• WHAT YOU ARE ASKED TO DO:
Pull out of the data below the stretch of lines bounded by the one containing "true → lineOk = true →" and the one containing "if s.rt.units[u].run = .unmanaged ∨", both bounds included, unchanged.

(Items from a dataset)
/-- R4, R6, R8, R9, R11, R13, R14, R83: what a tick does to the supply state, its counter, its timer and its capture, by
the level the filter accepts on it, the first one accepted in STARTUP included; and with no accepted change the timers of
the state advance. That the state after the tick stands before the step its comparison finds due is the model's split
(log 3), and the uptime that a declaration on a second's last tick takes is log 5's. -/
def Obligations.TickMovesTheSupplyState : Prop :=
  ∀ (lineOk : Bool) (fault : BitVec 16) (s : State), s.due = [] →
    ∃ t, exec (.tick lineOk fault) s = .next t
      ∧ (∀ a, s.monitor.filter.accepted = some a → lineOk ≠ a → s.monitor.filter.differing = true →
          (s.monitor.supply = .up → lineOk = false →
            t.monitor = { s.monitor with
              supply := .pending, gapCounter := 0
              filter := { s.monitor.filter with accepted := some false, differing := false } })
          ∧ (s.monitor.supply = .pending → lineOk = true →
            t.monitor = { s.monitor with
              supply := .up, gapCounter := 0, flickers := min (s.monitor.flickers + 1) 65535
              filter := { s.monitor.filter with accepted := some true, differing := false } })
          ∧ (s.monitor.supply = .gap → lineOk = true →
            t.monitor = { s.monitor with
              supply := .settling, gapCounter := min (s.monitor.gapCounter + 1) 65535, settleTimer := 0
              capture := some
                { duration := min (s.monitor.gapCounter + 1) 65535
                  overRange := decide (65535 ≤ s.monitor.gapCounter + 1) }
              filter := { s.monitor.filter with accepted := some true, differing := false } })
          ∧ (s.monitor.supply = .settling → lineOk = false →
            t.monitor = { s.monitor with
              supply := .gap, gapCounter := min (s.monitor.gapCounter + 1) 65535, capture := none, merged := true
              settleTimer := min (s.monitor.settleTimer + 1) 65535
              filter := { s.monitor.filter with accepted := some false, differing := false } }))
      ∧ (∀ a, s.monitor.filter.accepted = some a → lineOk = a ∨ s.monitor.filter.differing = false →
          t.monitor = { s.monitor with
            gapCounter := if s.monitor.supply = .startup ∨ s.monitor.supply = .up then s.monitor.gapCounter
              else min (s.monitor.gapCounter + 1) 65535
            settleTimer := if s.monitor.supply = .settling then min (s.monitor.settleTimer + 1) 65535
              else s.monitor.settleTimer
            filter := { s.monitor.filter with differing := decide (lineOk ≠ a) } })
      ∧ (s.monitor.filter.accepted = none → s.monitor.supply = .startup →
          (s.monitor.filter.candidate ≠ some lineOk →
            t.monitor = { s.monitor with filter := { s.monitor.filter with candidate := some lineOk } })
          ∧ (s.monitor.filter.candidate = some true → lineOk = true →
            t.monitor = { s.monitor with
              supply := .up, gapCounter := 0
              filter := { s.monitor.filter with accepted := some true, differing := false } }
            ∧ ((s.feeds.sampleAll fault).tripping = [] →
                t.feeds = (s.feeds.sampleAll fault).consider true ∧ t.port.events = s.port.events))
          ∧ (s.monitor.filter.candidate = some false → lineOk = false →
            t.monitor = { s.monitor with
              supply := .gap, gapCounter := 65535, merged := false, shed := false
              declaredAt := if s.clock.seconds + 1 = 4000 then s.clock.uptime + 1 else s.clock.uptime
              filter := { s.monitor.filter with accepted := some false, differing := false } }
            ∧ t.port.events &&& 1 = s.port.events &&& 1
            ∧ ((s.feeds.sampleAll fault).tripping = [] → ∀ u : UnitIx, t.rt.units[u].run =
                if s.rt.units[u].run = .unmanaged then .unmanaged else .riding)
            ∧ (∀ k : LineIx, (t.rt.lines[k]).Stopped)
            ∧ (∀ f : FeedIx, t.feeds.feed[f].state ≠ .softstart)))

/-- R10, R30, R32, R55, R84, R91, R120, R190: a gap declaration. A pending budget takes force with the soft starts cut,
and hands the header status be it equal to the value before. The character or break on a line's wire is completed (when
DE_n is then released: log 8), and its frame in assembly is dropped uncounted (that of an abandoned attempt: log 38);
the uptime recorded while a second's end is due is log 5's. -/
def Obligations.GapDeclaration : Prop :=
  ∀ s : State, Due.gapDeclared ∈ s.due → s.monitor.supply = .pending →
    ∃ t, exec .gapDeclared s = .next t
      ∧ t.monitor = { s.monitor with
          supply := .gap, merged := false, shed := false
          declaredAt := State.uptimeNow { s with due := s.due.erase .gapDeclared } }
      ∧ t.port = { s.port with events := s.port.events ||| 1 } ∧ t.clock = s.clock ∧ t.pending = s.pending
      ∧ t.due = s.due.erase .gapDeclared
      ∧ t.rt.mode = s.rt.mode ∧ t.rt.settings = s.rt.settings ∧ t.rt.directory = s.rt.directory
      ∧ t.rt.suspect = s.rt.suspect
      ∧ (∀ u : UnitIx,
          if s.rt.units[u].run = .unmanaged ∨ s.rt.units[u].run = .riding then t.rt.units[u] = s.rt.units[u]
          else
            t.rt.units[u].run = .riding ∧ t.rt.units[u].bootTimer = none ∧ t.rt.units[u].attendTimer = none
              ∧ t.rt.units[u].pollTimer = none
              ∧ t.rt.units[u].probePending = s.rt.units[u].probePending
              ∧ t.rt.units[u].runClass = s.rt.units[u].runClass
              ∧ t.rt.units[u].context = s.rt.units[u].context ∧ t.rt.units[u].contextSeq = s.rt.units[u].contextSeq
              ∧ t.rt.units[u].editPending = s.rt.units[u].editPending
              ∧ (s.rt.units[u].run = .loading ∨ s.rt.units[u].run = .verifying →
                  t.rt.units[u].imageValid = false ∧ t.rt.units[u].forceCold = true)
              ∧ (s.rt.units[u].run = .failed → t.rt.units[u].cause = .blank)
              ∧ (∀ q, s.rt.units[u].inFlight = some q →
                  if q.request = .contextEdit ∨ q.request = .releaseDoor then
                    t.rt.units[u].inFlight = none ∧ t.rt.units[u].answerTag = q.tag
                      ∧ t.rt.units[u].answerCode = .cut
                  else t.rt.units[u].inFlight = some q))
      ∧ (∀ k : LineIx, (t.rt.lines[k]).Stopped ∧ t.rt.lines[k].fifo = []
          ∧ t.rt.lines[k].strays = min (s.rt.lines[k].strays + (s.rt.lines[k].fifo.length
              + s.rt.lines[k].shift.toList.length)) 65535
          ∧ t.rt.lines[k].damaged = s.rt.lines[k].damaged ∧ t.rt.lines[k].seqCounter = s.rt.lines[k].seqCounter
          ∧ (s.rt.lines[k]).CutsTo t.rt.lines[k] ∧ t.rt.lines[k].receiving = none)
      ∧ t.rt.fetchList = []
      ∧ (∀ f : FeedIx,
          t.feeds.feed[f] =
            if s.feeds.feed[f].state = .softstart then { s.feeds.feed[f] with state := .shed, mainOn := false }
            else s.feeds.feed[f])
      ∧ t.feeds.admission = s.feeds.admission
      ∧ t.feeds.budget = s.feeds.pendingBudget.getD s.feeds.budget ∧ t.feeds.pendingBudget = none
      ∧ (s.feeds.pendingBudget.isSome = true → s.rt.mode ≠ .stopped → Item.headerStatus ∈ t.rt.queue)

• RESPONSE TO THE EXERCISE:
          ∧ (s.monitor.filter.candidate = some true → lineOk = true →
            t.monitor = { s.monitor with
              supply := .up, gapCounter := 0
              filter := { s.monitor.filter with accepted := some true, differing := false } }
            ∧ ((s.feeds.sampleAll fault).tripping = [] →
                t.feeds = (s.feeds.sampleAll fault).consider true ∧ t.port.events = s.port.events))
          ∧ (s.monitor.filter.candidate = some false → lineOk = false →
            t.monitor = { s.monitor with
              supply := .gap, gapCounter := 65535, merged := false, shed := false
              declaredAt := if s.clock.seconds + 1 = 4000 then s.clock.uptime + 1 else s.clock.uptime
              filter := { s.monitor.filter with accepted := some false, differing := false } }
            ∧ t.port.events &&& 1 = s.port.events &&& 1
            ∧ ((s.feeds.sampleAll fault).tripping = [] → ∀ u : UnitIx, t.rt.units[u].run =
                if s.rt.units[u].run = .unmanaged then .unmanaged else .riding)
            ∧ (∀ k : LineIx, (t.rt.lines[k]).Stopped)
            ∧ (∀ f : FeedIx, t.feeds.feed[f].state ≠ .softstart)))

/-- R10, R30, R32, R55, R84, R91, R120, R190: a gap declaration. A pending budget takes force with the soft starts cut,
and hands the header status be it equal to the value before. The character or break on a line's wire is completed (when
DE_n is then released: log 8), and its frame in assembly is dropped uncounted (that of an abandoned attempt: log 38);
the uptime recorded while a second's end is due is log 5's. -/
def Obligations.GapDeclaration : Prop :=
  ∀ s : State, Due.gapDeclared ∈ s.due → s.monitor.supply = .pending →
    ∃ t, exec .gapDeclared s = .next t
      ∧ t.monitor = { s.monitor with
          supply := .gap, merged := false, shed := false
          declaredAt := State.uptimeNow { s with due := s.due.erase .gapDeclared } }
      ∧ t.port = { s.port with events := s.port.events ||| 1 } ∧ t.clock = s.clock ∧ t.pending = s.pending
      ∧ t.due = s.due.erase .gapDeclared
      ∧ t.rt.mode = s.rt.mode ∧ t.rt.settings = s.rt.settings ∧ t.rt.directory = s.rt.directory
      ∧ t.rt.suspect = s.rt.suspect
      ∧ (∀ u : UnitIx,
          if s.rt.units[u].run = .unmanaged ∨ s.rt.units[u].run = .riding then t.rt.units[u] = s.rt.units[u]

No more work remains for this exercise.